EXERCISE DIRECTIONS
Going down the listing below, print exactly each line from the one with "s.blkSt := rfl" up to and including the one with "s.host := rfl", and skip the rest.

INPUT RECORDS
-- ==== Sys2Proof/Laws/State.lean ====
section
/-! SUPPORT. Each plain update of the state and each of its fields: which one the update changes, and that every other stays. -/

namespace Sys2Proof.Machine

/-! ### setReg -/

@[simp] theorem State.setReg_pending (s : State) (r : RegName) (i : Nat) (v : BitVec 64) : (s.setReg r i v).pending = s.pending := rfl
@[simp] theorem State.setReg_incs (s : State) (r : RegName) (i : Nat) (v : BitVec 64) : (s.setReg r i v).incs = s.incs := rfl
@[simp] theorem State.setReg_blkSt (s : State) (r : RegName) (i : Nat) (v : BitVec 64) : (s.setReg r i v).blkSt = s.blkSt := rfl
@[simp] theorem State.setReg_upd (s : State) (r : RegName) (i : Nat) (v : BitVec 64) : (s.setReg r i v).upd = s.upd := rfl
@[simp] theorem State.setReg_tmr (s : State) (r : RegName) (i : Nat) (v : BitVec 64) : (s.setReg r i v).tmr = s.tmr := rfl
@[simp] theorem State.setReg_crest (s : State) (r : RegName) (i : Nat) (v : BitVec 64) : (s.setReg r i v).crest = s.crest := rfl
@[simp] theorem State.setReg_ptp (s : State) (r : RegName) (i : Nat) (v : BitVec 64) : (s.setReg r i v).ptp = s.ptp := rfl
@[simp] theorem State.setReg_ports (s : State) (r : RegName) (i : Nat) (v : BitVec 64) : (s.setReg r i v).ports = s.ports := rfl
@[simp] theorem State.setReg_ing (s : State) (r : RegName) (i : Nat) (v : BitVec 64) : (s.setReg r i v).ing = s.ing := rfl
@[simp] theorem State.setReg_spur (s : State) (r : RegName) (i : Nat) (v : BitVec 64) : (s.setReg r i v).spur = s.spur := rfl
@[simp] theorem State.setReg_con (s : State) (r : RegName) (i : Nat) (v : BitVec 64) : (s.setReg r i v).con = s.con := rfl
@[simp] theorem State.setReg_tm (s : State) (r : RegName) (i : Nat) (v : BitVec 64) : (s.setReg r i v).tm = s.tm := rfl
@[simp] theorem State.setReg_led (s : State) (r : RegName) (i : Nat) (v : BitVec 64) : (s.setReg r i v).led = s.led := rfl
@[simp] theorem State.setReg_ten (s : State) (r : RegName) (i : Nat) (v : BitVec 64) : (s.setReg r i v).ten = s.ten := rfl
@[simp] theorem State.setReg_zoa (s : State) (r : RegName) (i : Nat) (v : BitVec 64) : (s.setReg r i v).zoa = s.zoa := rfl
@[simp] theorem State.setReg_jrn (s : State) (r : RegName) (i : Nat) (v : BitVec 64) : (s.setReg r i v).jrn = s.jrn := rfl
@[simp] theorem State.setReg_ciph (s : State) (r : RegName) (i : Nat) (v : BitVec 64) : (s.setReg r i v).ciph = s.ciph := rfl
@[simp] theorem State.setReg_host (s : State) (r : RegName) (i : Nat) (v : BitVec 64) : (s.setReg r i v).host = s.host := rfl
@[simp] theorem State.setReg_rings (s : State) (r : RegName) (i : Nat) (v : BitVec 64) : (s.setReg r i v).rings = s.rings := rfl
@[simp] theorem State.setReg_mem (s : State) (r : RegName) (i : Nat) (v : BitVec 64) : (s.setReg r i v).mem = s.mem := rfl
@[simp] theorem State.setReg_cairn (s : State) (r : RegName) (i : Nat) (v : BitVec 64) : (s.setReg r i v).cairn = s.cairn := rfl
@[simp] theorem State.setReg_sec (s : State) (r : RegName) (i : Nat) (v : BitVec 64) : (s.setReg r i v).sec = s.sec := rfl
@[simp] theorem State.setReg_back (s : State) (r : RegName) (i : Nat) (v : BitVec 64) : (s.setReg r i v).back = s.back := rfl
@[simp] theorem State.setReg_offAt (s : State) (r : RegName) (i : Nat) (v : BitVec 64) : (s.setReg r i v).offAt = s.offAt := rfl
@[simp] theorem State.setReg_out (s : State) (r : RegName) (i : Nat) (v : BitVec 64) : (s.setReg r i v).out = s.out := rfl
@[simp] theorem State.setReg_readData (s : State) (r : RegName) (i : Nat) (v : BitVec 64) : (s.setReg r i v).readData = s.readData := rfl
@[simp] theorem State.setReg_freeCtr (s : State) (r : RegName) (i : Nat) (v : BitVec 64) : (s.setReg r i v).freeCtr = s.freeCtr := rfl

ANSWER TO THIS TASK
@[simp] theorem State.setReg_blkSt (s : State) (r : RegName) (i : Nat) (v : BitVec 64) : (s.setReg r i v).blkSt = s.blkSt := rfl
@[simp] theorem State.setReg_upd (s : State) (r : RegName) (i : Nat) (v : BitVec 64) : (s.setReg r i v).upd = s.upd := rfl
@[simp] theorem State.setReg_tmr (s : State) (r : RegName) (i : Nat) (v : BitVec 64) : (s.setReg r i v).tmr = s.tmr := rfl
@[simp] theorem State.setReg_crest (s : State) (r : RegName) (i : Nat) (v : BitVec 64) : (s.setReg r i v).crest = s.crest := rfl
@[simp] theorem State.setReg_ptp (s : State) (r : RegName) (i : Nat) (v : BitVec 64) : (s.setReg r i v).ptp = s.ptp := rfl
@[simp] theorem State.setReg_ports (s : State) (r : RegName) (i : Nat) (v : BitVec 64) : (s.setReg r i v).ports = s.ports := rfl
@[simp] theorem State.setReg_ing (s : State) (r : RegName) (i : Nat) (v : BitVec 64) : (s.setReg r i v).ing = s.ing := rfl
@[simp] theorem State.setReg_spur (s : State) (r : RegName) (i : Nat) (v : BitVec 64) : (s.setReg r i v).spur = s.spur := rfl
@[simp] theorem State.setReg_con (s : State) (r : RegName) (i : Nat) (v : BitVec 64) : (s.setReg r i v).con = s.con := rfl
@[simp] theorem State.setReg_tm (s : State) (r : RegName) (i : Nat) (v : BitVec 64) : (s.setReg r i v).tm = s.tm := rfl
@[simp] theorem State.setReg_led (s : State) (r : RegName) (i : Nat) (v : BitVec 64) : (s.setReg r i v).led = s.led := rfl
@[simp] theorem State.setReg_ten (s : State) (r : RegName) (i : Nat) (v : BitVec 64) : (s.setReg r i v).ten = s.ten := rfl
@[simp] theorem State.setReg_zoa (s : State) (r : RegName) (i : Nat) (v : BitVec 64) : (s.setReg r i v).zoa = s.zoa := rfl
@[simp] theorem State.setReg_jrn (s : State) (r : RegName) (i : Nat) (v : BitVec 64) : (s.setReg r i v).jrn = s.jrn := rfl
@[simp] theorem State.setReg_ciph (s : State) (r : RegName) (i : Nat) (v : BitVec 64) : (s.setReg r i v).ciph = s.ciph := rfl
@[simp] theorem State.setReg_host (s : State) (r : RegName) (i : Nat) (v : BitVec 64) : (s.setReg r i v).host = s.host := rfl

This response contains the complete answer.